##### DATA FOR ANALYSIS #####

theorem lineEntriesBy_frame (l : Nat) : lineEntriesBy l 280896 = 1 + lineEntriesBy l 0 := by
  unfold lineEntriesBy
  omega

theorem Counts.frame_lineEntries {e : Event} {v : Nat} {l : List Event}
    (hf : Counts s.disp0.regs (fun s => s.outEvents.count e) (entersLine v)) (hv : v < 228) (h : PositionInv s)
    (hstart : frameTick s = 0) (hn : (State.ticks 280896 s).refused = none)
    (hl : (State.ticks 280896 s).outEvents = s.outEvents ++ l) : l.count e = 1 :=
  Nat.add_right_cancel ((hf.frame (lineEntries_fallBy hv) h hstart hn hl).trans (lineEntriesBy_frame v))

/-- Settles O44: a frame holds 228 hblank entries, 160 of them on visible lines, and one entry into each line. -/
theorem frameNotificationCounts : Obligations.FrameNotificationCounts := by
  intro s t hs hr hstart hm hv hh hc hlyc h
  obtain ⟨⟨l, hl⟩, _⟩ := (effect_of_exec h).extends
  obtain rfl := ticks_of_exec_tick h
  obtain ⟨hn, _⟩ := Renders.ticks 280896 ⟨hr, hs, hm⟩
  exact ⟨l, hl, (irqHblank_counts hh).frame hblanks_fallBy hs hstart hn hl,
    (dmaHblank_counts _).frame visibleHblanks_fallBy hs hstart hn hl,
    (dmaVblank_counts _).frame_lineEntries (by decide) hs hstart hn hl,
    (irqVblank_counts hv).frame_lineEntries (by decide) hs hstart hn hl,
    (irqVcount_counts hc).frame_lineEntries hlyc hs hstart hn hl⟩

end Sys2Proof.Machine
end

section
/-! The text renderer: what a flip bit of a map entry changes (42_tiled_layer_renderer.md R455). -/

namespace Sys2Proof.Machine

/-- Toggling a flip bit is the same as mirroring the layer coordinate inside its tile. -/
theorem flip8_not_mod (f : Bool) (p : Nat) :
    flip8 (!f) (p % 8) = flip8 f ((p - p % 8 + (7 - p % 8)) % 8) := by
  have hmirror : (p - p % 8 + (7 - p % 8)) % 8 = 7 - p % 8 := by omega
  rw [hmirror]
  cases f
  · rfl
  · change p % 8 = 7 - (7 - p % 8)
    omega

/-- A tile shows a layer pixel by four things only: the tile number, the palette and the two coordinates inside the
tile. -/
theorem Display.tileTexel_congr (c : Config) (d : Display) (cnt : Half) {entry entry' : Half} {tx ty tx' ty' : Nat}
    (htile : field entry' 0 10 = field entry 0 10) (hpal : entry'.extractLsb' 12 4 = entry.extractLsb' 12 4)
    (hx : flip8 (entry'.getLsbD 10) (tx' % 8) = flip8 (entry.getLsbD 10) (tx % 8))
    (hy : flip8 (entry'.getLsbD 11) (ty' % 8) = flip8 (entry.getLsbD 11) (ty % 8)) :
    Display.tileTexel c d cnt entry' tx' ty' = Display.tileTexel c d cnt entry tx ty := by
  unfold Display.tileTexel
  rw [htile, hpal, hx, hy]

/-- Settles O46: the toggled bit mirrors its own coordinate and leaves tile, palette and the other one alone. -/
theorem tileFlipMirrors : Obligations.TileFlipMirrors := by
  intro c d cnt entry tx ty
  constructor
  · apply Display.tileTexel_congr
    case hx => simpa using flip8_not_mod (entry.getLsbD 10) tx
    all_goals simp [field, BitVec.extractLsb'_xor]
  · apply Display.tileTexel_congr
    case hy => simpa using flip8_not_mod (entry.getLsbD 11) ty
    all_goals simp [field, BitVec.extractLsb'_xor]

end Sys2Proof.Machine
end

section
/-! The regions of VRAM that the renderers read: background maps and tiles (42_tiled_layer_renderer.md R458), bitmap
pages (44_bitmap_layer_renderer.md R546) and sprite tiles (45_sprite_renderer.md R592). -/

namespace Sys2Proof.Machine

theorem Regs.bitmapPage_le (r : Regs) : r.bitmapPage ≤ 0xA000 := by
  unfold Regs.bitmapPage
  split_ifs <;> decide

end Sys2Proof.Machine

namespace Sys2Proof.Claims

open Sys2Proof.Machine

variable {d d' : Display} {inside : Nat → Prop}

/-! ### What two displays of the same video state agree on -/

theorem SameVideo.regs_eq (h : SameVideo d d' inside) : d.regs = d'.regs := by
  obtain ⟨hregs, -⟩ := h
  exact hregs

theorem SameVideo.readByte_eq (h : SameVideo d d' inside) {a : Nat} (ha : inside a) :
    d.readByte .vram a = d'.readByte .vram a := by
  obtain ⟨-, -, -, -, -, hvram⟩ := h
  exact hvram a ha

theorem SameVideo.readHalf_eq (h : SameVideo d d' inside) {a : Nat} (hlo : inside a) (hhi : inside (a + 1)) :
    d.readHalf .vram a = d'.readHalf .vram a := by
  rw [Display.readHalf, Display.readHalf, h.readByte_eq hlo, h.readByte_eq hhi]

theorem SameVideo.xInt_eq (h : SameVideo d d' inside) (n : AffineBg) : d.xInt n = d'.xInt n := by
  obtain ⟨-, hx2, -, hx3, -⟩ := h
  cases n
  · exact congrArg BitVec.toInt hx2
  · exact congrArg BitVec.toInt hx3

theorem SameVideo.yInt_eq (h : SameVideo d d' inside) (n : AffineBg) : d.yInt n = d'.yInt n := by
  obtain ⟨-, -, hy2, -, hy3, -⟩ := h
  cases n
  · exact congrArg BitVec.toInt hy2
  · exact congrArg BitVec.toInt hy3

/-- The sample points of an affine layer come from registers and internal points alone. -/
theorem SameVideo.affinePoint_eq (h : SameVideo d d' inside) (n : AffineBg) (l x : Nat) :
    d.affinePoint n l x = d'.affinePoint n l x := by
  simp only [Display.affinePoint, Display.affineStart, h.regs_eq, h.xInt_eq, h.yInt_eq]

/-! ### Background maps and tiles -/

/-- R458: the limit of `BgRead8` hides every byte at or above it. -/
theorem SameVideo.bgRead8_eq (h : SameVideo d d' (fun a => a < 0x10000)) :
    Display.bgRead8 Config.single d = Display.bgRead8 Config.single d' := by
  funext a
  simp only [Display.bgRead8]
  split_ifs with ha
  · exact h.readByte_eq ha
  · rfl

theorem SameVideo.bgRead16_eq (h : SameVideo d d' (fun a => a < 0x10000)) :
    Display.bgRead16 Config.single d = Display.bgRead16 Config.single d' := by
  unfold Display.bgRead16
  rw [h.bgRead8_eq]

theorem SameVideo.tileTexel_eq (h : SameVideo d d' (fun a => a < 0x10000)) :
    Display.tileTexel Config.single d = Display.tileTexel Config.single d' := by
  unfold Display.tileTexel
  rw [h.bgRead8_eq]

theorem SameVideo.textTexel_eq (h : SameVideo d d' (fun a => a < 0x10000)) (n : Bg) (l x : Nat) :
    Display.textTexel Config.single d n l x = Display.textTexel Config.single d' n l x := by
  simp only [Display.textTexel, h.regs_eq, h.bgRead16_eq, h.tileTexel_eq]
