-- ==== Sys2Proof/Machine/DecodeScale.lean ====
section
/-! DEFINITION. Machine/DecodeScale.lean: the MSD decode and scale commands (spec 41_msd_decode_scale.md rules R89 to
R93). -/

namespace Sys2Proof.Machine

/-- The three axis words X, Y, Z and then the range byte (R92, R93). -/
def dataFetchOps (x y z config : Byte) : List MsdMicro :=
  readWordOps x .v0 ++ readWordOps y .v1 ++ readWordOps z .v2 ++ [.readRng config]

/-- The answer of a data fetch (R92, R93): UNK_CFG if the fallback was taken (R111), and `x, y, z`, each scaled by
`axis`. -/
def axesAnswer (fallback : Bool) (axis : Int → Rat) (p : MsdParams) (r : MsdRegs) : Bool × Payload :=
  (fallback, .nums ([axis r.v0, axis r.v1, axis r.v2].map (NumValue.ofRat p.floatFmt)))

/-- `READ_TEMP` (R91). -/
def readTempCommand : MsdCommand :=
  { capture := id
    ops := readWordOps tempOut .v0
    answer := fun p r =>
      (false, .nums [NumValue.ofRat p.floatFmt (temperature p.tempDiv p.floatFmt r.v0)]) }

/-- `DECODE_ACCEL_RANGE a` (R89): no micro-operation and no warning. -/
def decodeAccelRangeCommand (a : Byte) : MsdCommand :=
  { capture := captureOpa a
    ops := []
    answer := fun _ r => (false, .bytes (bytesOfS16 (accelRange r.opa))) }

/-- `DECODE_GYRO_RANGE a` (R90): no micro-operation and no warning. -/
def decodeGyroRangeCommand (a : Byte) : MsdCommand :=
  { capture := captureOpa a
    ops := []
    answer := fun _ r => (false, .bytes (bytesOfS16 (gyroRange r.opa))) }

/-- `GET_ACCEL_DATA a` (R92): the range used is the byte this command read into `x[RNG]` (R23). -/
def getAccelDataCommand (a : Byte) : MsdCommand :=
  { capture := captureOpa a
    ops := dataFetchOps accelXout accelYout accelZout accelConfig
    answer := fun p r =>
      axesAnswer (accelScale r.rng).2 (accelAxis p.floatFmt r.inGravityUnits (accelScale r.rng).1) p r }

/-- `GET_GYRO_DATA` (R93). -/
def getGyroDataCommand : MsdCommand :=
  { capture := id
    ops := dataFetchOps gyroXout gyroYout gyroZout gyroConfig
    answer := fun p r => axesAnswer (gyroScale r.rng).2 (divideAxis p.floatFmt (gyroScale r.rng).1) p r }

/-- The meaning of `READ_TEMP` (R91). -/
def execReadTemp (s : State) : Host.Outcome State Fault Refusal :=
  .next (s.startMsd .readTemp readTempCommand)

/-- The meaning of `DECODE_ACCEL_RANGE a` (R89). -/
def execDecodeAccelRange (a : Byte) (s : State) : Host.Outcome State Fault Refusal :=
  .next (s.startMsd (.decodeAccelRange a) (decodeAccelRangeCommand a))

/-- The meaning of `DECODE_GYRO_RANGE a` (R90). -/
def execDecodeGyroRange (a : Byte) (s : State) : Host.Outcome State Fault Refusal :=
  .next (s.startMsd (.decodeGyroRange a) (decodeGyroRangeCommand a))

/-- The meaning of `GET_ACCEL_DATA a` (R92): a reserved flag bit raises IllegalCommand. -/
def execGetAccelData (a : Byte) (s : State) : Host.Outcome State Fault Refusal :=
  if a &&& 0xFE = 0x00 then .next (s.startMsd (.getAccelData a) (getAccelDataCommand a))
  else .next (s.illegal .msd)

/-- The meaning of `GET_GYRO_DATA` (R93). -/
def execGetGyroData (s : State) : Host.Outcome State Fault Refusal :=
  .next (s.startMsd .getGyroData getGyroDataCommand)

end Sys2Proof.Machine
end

#####

Show every line of the data in which the word "htile" appears.

    (htile : field entry' 0 10 = field entry 0 10) (hpal : entry'.extractLsb' 12 4 = entry.extractLsb' 12 4)
  rw [htile, hpal, hx, hy]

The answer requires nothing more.